Quoting Short Round - "I keep telling you, you listen me more you will listen longer" - well I changed that a little bit
Were all on the same journey I believe - however some care more than others, some are luckier than others. You care I can tell -I know you care about aesthetics more which is fine, I am in the opposite camp to a degree.
Its all about helping each other out and suggesting the way forward - up to the person reading to try it or not.
For example if you learned how to measure then setup a Hard Knee House Curve on your sub - you would never consider listening any other way again. I was resistive as first but cant imagine ever setting anything else up on the sub - its the way forward. Anthems new ARC does this as well - but done differently - that using specific data to plot a curve that was deemed the best sound based on studies of people from all backgrounds all over the world to my knowledge.


Active Member
Thanks for the great review!

I was wondering what RMS power the Q125 has....can't seem to find anything about it!
I have a Parasound Halo A51 5x250w/8ohm now , would the Q125 be powerfull enough to play at reference level with this amp?
Also own a SVS PB-13 ultra I really need to buy the matching sub?
I was also looking into the XTZ Cinema Series which look like copies of the Kreisel Quattro set:
XTZ Cinema Series - Compact hifi cinema experience.
One thing interested me and that was their new XTZ Sub 3x12 SUB 3X12 Matt/Studio Black with 3 12" drivers and 3x500watt class D amps.
I rather buy this one as it has the same pricing as the SVS PB-13 but with more SPL!
In an ideal world I would be buying the new M&K S300 but they are a tad too expensive for my wallet!
Any advice would be welcome...



Well-known Member
^ Thank you for checking it out!

Technical data on the KK Quattro's are (unfortunately) a bit scarce. Would honestly be nice to have a complete fact sheet on them, like most speaker manufacturers have for their products. I assume you were refering to what recommended amplifier requirements are stated for this model? I'm sure if you wrote to Ken Kreisel (via his website) he will be accomodating and reply to you (he has done so to me several times).
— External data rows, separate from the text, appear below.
theorem State.hostReq_keeps {z : State} (s : State) (h : Nat) (r : HostReq) (hk : State.Keeps z s) :
    State.Keeps z (State.hostReq s h r) := by
  unfold State.hostReq
  repeat' first
    | with_reducible assumption
    | with_reducible apply State.setHport_keeps
    | with_reducible apply State.hostSend_keeps
    | with_reducible apply State.emit_keeps
    | with_reducible apply State.bump_keeps
    | fail_if_no_progress with_reducible apply State.Keeps.mk'
    | with_reducible apply State.Keeps.ite
    | with_reducible apply State.Keeps.foldl
    | with_reducible apply State.Keeps.foldlFst
    | with_reducible apply State.Keeps.foldlSnd
    | intro _
    | split
    | dsimp only

theorem State.hostOut_keeps {z : State} (s : State) (ctx : Nat) (h : Nat) (va : Nat) (data : Bool) (msg : List Nat) (hk : State.Keeps z s) :
    State.Keeps z (State.hostOut s ctx h va data msg) := by
  unfold State.hostOut
  repeat' first
    | with_reducible assumption
    | with_reducible apply State.hostReq_keeps
    | fail_if_no_progress with_reducible apply State.Keeps.mk'
    | with_reducible apply State.Keeps.ite
    | with_reducible apply State.Keeps.foldl
    | with_reducible apply State.Keeps.foldlFst
    | with_reducible apply State.Keeps.foldlSnd
    | intro _
    | split
    | dsimp only

theorem State.msixRaise_keeps {z : State} (s : State) (h : Nat) (fn : Nat) (v : Nat) (hk : State.Keeps z s) :
    State.Keeps z (State.msixRaise s h fn v) := by
  unfold State.msixRaise
  repeat' first
    | with_reducible assumption
    | with_reducible apply State.setHport_keeps
    | with_reducible apply State.emit_keeps
    | fail_if_no_progress with_reducible apply State.Keeps.mk'
    | with_reducible apply State.Keeps.ite
    | with_reducible apply State.Keeps.foldl
    | with_reducible apply State.Keeps.foldlFst
    | with_reducible apply State.Keeps.foldlSnd
    | intro _

theorem State.msix_keeps {z : State} (s : State) (k : Nat) (v : Nat) (hk : State.Keeps z s) :
    State.Keeps z (State.msix s k v) := by
  unfold State.msix
  repeat' first
    | with_reducible assumption
    | with_reducible apply State.msixRaise_keeps
    | fail_if_no_progress with_reducible apply State.Keeps.mk'
    | with_reducible apply State.Keeps.ite
    | with_reducible apply State.Keeps.foldl
    | with_reducible apply State.Keeps.foldlFst
    | with_reducible apply State.Keeps.foldlSnd
    | intro _
    | split

theorem State.hostCopy_keeps {z : State} (s : State) (ctx : Nat) (pa : Nat) (bs : List Byte) (hk : State.Keeps z s) :
    State.Keeps z (State.hostCopy s ctx pa bs) := by
  unfold State.hostCopy
  repeat' first
    | with_reducible assumption
    | with_reducible apply State.wrBytes_keeps
    | with_reducible apply State.hostOut_keeps
    | fail_if_no_progress with_reducible apply State.Keeps.mk'
    | with_reducible apply State.Keeps.ite
    | with_reducible apply State.Keeps.foldl
    | with_reducible apply State.Keeps.foldlFst
    | with_reducible apply State.Keeps.foldlSnd
    | intro _
    | split

theorem State.ringWrite_keeps {z : State} (s : State) (k : Nat) (r : EvRec) (hk : State.Keeps z s) (u : State)
    (e : State.ringWrite s k r = some u) : State.Keeps z u := by
  unfold State.ringWrite at e
  dsimp only at e
  split at e
  · cases e
  · simp only [Option.some.injEq] at e
    rw [← e]
    repeat' first
      | with_reducible assumption
      | with_reducible apply State.hostCopy_keeps
      | with_reducible apply State.wrBytes_keeps
      | with_reducible apply State.setReg_keeps
      | with_reducible apply State.setFld_keeps
      | fail_if_no_progress with_reducible apply State.Keeps.mk'
      | with_reducible apply State.Keeps.ite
Your Parasound seems powerful on paper. What I can reassure you of is that the Quattro's love power, and thrive on that. Quality power and plenty of current will reward you with dynamics and plenty of transients, not to mention headroom. I wouldn't say limitless (every speaker have limits!) but pretty darn amazing! I have not played at reference level myself simply because I have no such need and my ears would bleed.
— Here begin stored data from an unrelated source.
theorem State.coreSettled_keeps {z : State} (s : State) (id : Nat) (hk : State.Keeps z s) :
    State.Keeps z (State.coreSettled s id) := by
  unfold State.coreSettled
  repeat' first
    | with_reducible assumption
    | with_reducible apply State.setCore_keeps
    | fail_if_no_progress with_reducible apply State.Keeps.mk'
    | with_reducible apply State.Keeps.ite
    | with_reducible apply State.Keeps.foldl
    | with_reducible apply State.Keeps.foldlFst
    | with_reducible apply State.Keeps.foldlSnd
    | intro _
    | split
    | dsimp only

theorem coreGate_keeps {z : State} (core : CoreId) (w : Word) (mask : Nat) (mtch : Nat) (must0 : Nat) (s : State) (k : CoreState → State) (hk : State.Keeps z s) (hk : ∀ y1, State.Keeps z (k y1)) :
    State.Keeps z (coreGate core w mask mtch must0 s k) := by
  unfold coreGate
  repeat' first
    | with_reducible assumption
    | with_reducible apply State.coreSettled_keeps
    | with_reducible apply State.coreFault_keeps
    | with_reducible apply State.drawn_keeps
    | with_reducible apply hk
    | fail_if_no_progress with_reducible apply State.Keeps.mk'
    | with_reducible apply State.Keeps.ite
    | with_reducible apply State.Keeps.foldl
    | with_reducible apply State.Keeps.foldlFst
    | with_reducible apply State.Keeps.foldlSnd
    | intro _
    | intro _
    | split
    | dsimp only

theorem corePut_keeps {z : State} (id : Nat) (w : Word) (s : State) (a : CoreOut) (hk : State.Keeps z s) :
    State.Keeps z (corePut id w s a) := by
  unfold corePut
  repeat' first
    | with_reducible assumption
    | with_reducible apply State.setCore_keeps
    | with_reducible apply State.coreFault_keeps
    | fail_if_no_progress with_reducible apply State.Keeps.mk'
    | with_reducible apply State.Keeps.ite
    | with_reducible apply State.Keeps.foldl
    | with_reducible apply State.Keeps.foldlFst
    | with_reducible apply State.Keeps.foldlSnd
    | intro _
    | split
    | dsimp only

theorem coreInstr_keeps {z : State} (core : CoreId) (w : Word) (mask : Nat) (mtch : Nat) (must0 : Nat) (body : Word → CoreState → CoreOut) (s : State) (hk : State.Keeps z s) :
    State.Keeps z (coreInstr core w mask mtch must0 body s) := by
  unfold coreInstr
  repeat' first
    | with_reducible assumption
    | with_reducible apply corePut_keeps
    | with_reducible apply coreGate_keeps
    | fail_if_no_progress with_reducible apply State.Keeps.mk'
    | with_reducible apply State.Keeps.ite
    | with_reducible apply State.Keeps.foldl
    | with_reducible apply State.Keeps.foldlFst
    | with_reducible apply State.Keeps.foldlSnd
    | intro _

theorem State.corePoison_keeps {z : State} (s : State) (id : Nat) (pa : Nat) (hk : State.Keeps z s) :
    State.Keeps z (State.corePoison s id pa) := by
  unfold State.corePoison
  repeat' first
    | with_reducible assumption
    | with_reducible apply State.modArr_keeps
    | with_reducible apply State.flintPoison_keeps
    | with_reducible apply State.stopRun_keeps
How the Parasound Halo A51 and the Q125's would sound and perform together I have no idea about as I have no experience of that combination. I will say though that I've heard many good things about the Halo A51. If you can demo the amp in combination, either the KK or the XTZ systems, that would of course be the best suggestion I could give you.
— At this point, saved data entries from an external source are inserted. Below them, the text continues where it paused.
@[simp] theorem State.setLinkTime_pending (s : State) (f : Nat) (x : LinkTime) : (s.setLinkTime f x).pending = s.pending := rfl
@[simp] theorem State.setLinkTime_now (s : State) (f : Nat) (x : LinkTime) : (s.setLinkTime f x).now = s.now := rfl
@[simp] theorem State.setLinkTime_fuses (s : State) (f : Nat) (x : LinkTime) : (s.setLinkTime f x).fuses = s.fuses := rfl
@[simp] theorem State.setLinkTime_regs (s : State) (f : Nat) (x : LinkTime) : (s.setLinkTime f x).regs = s.regs := rfl
@[simp] theorem State.setLinkTime_rdLatch (s : State) (f : Nat) (x : LinkTime) : (s.setLinkTime f x).rdLatch = s.rdLatch := rfl
@[simp] theorem State.setLinkTime_wrLatch (s : State) (f : Nat) (x : LinkTime) : (s.setLinkTime f x).wrLatch = s.wrLatch := rfl
@[simp] theorem State.setLinkTime_mem (s : State) (f : Nat) (x : LinkTime) : (s.setLinkTime f x).mem = s.mem := rfl
@[simp] theorem State.setLinkTime_memst (s : State) (f : Nat) (x : LinkTime) : (s.setLinkTime f x).memst = s.memst := rfl
@[simp] theorem State.setLinkTime_arrays (s : State) (f : Nat) (x : LinkTime) : (s.setLinkTime f x).arrays = s.arrays := rfl
@[simp] theorem State.setLinkTime_cores (s : State) (f : Nat) (x : LinkTime) : (s.setLinkTime f x).cores = s.cores := rfl
@[simp] theorem State.setLinkTime_mesh (s : State) (f : Nat) (x : LinkTime) : (s.setLinkTime f x).mesh = s.mesh := rfl
@[simp] theorem State.setLinkTime_rings (s : State) (f : Nat) (x : LinkTime) : (s.setLinkTime f x).rings = s.rings := rfl
@[simp] theorem State.setLinkTime_life (s : State) (f : Nat) (x : LinkTime) : (s.setLinkTime f x).life = s.life := rfl
@[simp] theorem State.setLinkTime_ctxs (s : State) (f : Nat) (x : LinkTime) : (s.setLinkTime f x).ctxs = s.ctxs := rfl
@[simp] theorem State.setLinkTime_parts (s : State) (f : Nat) (x : LinkTime) : (s.setLinkTime f x).parts = s.parts := rfl
@[simp] theorem State.setLinkTime_signals (s : State) (f : Nat) (x : LinkTime) : (s.setLinkTime f x).signals = s.signals := rfl
@[simp] theorem State.setLinkTime_flint (s : State) (f : Nat) (x : LinkTime) : (s.setLinkTime f x).flint = s.flint := rfl
@[simp] theorem State.setLinkTime_integ (s : State) (f : Nat) (x : LinkTime) : (s.setLinkTime f x).integ = s.integ := rfl
@[simp] theorem State.setLinkTime_fab (s : State) (f : Nat) (x : LinkTime) : (s.setLinkTime f x).fab = s.fab := rfl
@[simp] theorem State.setLinkTime_power (s : State) (f : Nat) (x : LinkTime) : (s.setLinkTime f x).power = s.power := rfl
@[simp] theorem State.setLinkTime_brp (s : State) (f : Nat) (x : LinkTime) : (s.setLinkTime f x).brp = s.brp := rfl
@[simp] theorem State.setLinkTime_mgt (s : State) (f : Nat) (x : LinkTime) : (s.setLinkTime f x).mgt = s.mgt := rfl
@[simp] theorem State.setLinkTime_reply (s : State) (f : Nat) (x : LinkTime) : (s.setLinkTime f x).reply = s.reply := rfl
@[simp] theorem State.setLinkTime_out (s : State) (f : Nat) (x : LinkTime) : (s.setLinkTime f x).out = s.out := rfl
@[simp] theorem State.setLinkTime_abortSeq (s : State) (f : Nat) (x : LinkTime) : (s.setLinkTime f x).abortSeq = s.abortSeq := rfl
@[simp] theorem State.setLinkTime_fresh (s : State) (f : Nat) (x : LinkTime) : (s.setLinkTime f x).fresh = s.fresh := rfl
In terms of your choice for subwoofer, most people would say in broad terms that you don't have to have a 'matching' subwoofer to get a good result. I'd say this depends. Mostly in terms of aesthetics. I'd want the same brand and mathcing looks through-and-through. And as I was very much impressed by how well the DXD-12012 performed together with the Quattro satellites I made the right choice in both aspects I believe. It's the best performing subwoofer I've owned thus far in any home theater set-up. But also the most expensive. Have never heard any SVS subwoofers, unfortunately.

Oh yes! The M&K S300! WOW! I hardly dare demo those! I want to though! LOL! I would strongly advice you to demo both the KK Quattro's and the XTZ Cinema System if you can. The latter preferably with a stack of SUB 3x12. I just had a private demo of the Cinema System at a colleague house this past weekend (one that featured two SUB 1X12, not the stack of three).

Did you read my thread on the XTZ Cinema Series? If not, have a look! XTZ Cinema Series speaker system - impressions by a Ken Kreisel Quattro owner | AVForums

Good luck with your demos and your choices!


Active Member
Thanks for the quick reply! Just read your comparison with the XTZ Cinema series where you tend to say the Quattro is a bit better? The surrounds not as good as the Quattro?